(Extracted data)

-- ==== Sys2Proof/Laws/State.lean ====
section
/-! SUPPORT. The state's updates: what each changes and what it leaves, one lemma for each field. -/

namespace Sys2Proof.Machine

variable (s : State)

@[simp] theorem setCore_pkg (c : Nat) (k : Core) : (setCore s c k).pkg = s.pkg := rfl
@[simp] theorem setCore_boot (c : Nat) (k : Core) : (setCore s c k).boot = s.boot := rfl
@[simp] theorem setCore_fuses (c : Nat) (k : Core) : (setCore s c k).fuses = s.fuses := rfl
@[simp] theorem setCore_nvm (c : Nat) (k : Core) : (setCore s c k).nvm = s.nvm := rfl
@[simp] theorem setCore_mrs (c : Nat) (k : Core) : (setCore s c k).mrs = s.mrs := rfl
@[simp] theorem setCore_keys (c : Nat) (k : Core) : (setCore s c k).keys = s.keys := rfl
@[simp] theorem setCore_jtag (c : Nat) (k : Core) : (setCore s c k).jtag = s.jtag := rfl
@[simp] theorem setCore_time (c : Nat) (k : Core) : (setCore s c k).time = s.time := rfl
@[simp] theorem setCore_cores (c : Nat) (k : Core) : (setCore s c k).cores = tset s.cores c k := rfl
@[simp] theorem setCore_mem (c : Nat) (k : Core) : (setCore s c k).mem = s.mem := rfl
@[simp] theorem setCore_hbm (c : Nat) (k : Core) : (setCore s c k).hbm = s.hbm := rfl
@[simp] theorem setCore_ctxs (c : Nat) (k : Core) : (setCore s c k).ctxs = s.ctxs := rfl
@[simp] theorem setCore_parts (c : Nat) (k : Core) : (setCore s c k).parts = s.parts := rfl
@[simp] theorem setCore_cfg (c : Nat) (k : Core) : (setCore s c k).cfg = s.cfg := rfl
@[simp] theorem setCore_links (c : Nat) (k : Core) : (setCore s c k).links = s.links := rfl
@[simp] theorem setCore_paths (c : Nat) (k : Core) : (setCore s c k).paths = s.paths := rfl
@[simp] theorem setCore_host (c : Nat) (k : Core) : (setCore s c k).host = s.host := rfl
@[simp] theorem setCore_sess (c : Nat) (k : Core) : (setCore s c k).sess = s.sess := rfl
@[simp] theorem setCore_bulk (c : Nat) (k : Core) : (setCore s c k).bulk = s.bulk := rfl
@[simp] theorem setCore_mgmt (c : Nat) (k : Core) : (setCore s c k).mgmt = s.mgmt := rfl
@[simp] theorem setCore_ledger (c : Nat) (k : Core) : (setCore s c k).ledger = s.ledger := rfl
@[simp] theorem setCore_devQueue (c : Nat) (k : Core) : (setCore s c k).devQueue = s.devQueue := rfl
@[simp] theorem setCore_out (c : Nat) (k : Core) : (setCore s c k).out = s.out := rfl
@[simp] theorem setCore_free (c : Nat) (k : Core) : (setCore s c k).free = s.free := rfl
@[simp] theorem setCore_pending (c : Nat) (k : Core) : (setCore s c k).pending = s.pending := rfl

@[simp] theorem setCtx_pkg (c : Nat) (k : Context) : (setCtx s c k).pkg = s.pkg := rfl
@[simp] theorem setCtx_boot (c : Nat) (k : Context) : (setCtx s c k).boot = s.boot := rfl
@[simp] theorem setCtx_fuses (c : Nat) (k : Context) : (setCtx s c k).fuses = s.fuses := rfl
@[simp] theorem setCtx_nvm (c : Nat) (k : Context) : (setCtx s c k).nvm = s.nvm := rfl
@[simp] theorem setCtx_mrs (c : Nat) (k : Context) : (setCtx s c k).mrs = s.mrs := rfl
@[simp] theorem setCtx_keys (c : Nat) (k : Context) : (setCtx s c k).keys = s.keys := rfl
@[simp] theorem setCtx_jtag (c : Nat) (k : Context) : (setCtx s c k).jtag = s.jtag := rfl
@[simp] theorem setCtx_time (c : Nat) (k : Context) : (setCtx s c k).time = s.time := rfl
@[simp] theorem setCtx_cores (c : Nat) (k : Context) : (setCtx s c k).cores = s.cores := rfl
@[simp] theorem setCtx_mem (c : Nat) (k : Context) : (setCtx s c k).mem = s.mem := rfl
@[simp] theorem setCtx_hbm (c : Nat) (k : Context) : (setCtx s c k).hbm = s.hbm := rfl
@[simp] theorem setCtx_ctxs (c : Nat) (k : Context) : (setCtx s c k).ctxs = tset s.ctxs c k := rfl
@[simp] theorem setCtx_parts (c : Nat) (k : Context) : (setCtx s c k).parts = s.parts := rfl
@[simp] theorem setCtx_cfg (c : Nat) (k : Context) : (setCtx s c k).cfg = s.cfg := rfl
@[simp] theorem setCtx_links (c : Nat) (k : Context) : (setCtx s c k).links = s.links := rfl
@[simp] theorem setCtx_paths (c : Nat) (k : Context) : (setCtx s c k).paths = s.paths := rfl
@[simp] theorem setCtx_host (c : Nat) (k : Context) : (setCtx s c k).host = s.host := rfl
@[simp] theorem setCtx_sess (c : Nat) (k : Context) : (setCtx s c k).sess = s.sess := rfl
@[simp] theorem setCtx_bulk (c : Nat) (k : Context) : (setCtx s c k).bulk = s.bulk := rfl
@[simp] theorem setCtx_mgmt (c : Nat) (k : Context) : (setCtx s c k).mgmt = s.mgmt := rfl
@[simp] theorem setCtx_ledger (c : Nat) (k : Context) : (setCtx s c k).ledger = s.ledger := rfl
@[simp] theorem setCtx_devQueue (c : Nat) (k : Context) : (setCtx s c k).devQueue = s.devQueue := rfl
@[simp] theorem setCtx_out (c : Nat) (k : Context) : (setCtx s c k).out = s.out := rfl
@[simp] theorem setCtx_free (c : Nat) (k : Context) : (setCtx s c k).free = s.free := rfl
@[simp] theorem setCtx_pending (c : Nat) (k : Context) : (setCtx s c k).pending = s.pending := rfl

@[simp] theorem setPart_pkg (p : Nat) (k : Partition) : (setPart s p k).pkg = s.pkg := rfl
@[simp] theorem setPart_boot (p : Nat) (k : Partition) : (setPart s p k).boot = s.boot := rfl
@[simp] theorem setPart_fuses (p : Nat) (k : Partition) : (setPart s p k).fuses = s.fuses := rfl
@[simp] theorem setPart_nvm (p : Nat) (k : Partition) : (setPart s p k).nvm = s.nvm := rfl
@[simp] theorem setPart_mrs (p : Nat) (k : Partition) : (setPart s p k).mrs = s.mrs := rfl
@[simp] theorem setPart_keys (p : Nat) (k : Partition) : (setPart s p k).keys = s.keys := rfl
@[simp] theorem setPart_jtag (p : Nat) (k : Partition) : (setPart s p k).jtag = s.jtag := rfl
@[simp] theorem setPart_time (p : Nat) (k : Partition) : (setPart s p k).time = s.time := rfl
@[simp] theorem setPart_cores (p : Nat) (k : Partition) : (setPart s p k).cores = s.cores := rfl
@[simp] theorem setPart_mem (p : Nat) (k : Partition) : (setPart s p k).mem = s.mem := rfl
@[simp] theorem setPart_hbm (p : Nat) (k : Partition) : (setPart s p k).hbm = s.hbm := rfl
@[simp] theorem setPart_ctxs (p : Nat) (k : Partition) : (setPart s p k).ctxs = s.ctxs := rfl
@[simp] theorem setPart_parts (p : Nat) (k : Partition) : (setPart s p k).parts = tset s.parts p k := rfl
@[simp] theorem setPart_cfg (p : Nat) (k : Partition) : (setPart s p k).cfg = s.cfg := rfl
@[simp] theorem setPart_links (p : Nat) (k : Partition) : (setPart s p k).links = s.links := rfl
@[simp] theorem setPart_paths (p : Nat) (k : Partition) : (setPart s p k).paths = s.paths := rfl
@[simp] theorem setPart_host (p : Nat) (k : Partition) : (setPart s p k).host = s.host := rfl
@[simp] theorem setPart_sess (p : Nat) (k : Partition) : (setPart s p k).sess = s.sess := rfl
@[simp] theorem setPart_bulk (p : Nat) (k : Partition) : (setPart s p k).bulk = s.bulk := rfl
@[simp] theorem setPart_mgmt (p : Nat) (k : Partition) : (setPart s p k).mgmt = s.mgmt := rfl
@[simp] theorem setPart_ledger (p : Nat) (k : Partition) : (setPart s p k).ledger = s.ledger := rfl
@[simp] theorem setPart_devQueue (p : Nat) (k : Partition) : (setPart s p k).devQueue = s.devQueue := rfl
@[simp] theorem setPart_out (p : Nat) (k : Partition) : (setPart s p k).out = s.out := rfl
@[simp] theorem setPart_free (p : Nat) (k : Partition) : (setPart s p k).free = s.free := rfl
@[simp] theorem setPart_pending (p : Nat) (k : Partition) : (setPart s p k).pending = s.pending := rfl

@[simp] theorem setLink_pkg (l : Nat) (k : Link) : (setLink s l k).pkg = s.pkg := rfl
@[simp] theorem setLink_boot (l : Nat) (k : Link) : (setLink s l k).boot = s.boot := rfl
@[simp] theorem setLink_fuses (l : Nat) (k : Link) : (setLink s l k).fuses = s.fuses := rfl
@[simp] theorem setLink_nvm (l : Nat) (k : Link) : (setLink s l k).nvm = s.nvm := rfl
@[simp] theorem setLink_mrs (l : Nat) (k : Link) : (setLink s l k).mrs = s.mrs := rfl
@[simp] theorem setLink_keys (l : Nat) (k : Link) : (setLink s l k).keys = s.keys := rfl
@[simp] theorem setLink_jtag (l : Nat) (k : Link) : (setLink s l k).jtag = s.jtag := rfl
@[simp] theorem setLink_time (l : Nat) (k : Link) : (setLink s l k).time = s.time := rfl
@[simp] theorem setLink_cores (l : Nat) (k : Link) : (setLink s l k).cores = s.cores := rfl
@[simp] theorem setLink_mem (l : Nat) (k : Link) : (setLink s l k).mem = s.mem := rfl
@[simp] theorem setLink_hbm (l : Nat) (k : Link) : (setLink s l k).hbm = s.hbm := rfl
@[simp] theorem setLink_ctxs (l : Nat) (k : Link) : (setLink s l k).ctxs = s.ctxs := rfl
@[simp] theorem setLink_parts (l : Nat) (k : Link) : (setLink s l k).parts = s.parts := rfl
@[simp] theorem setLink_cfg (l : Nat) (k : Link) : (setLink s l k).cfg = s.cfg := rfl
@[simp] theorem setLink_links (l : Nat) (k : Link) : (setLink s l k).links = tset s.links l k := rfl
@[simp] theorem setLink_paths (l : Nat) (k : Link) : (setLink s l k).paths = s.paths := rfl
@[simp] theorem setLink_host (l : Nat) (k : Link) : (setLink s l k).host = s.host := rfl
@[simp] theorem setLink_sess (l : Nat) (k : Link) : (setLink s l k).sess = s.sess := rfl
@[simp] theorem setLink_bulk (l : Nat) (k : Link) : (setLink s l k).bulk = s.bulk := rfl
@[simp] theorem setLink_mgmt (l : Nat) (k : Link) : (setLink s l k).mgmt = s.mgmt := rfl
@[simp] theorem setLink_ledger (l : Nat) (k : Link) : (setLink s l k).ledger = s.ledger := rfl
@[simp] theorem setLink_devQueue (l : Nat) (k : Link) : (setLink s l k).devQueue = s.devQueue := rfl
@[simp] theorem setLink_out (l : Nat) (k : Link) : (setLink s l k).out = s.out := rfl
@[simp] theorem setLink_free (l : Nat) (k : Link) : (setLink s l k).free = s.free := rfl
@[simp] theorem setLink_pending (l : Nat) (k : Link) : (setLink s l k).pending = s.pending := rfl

(End Extracted data)
(Extracted data)

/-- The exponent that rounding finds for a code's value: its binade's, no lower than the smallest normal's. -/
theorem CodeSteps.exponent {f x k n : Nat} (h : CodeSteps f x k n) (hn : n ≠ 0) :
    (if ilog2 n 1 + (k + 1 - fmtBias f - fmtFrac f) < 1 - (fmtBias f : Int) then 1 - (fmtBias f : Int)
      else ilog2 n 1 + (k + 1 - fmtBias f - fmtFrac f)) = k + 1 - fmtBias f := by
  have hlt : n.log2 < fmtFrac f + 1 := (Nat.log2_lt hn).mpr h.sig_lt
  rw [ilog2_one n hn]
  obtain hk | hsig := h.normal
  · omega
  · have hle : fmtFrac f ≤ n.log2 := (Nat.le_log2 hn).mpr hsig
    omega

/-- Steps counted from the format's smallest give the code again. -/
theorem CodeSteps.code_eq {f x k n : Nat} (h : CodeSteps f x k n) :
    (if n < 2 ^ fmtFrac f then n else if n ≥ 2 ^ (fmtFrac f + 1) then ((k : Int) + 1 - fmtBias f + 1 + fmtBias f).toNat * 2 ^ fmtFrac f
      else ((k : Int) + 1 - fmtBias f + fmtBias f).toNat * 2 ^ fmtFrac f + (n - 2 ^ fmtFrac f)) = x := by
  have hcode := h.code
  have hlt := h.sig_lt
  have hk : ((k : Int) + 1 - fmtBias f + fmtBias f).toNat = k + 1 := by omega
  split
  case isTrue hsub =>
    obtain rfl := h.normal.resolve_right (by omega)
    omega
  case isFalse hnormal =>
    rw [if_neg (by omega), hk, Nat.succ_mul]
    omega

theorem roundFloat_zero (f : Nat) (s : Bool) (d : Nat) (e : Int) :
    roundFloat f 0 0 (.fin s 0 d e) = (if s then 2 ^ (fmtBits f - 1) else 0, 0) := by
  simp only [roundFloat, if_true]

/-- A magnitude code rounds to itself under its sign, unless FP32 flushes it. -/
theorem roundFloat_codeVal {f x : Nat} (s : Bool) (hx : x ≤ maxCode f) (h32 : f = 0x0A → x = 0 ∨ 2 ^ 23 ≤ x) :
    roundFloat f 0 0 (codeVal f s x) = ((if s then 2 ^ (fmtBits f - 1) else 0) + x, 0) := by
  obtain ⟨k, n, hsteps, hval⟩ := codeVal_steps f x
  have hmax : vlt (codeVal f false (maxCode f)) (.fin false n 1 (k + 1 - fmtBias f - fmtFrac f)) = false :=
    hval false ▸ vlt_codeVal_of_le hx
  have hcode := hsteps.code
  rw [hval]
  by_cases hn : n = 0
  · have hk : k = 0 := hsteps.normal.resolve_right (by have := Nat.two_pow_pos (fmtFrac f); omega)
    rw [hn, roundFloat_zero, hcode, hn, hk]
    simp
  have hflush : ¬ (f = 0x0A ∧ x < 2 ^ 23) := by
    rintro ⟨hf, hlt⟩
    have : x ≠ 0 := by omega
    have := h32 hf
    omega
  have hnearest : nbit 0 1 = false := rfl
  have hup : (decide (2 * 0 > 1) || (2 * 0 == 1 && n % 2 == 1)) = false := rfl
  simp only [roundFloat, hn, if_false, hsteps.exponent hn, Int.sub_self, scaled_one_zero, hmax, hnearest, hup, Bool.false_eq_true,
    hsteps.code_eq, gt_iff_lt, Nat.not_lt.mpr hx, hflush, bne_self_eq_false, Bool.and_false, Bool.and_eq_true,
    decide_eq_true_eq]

(End Extracted data)

### Problem details:
Go through the entries. Report every line that contains the word "pending".

### Answer to this problem:
@[simp] theorem setCore_pending (c : Nat) (k : Core) : (setCore s c k).pending = s.pending := rfl
@[simp] theorem setCtx_pending (c : Nat) (k : Context) : (setCtx s c k).pending = s.pending := rfl
@[simp] theorem setPart_pending (p : Nat) (k : Partition) : (setPart s p k).pending = s.pending := rfl
@[simp] theorem setLink_pending (l : Nat) (k : Link) : (setLink s l k).pending = s.pending := rfl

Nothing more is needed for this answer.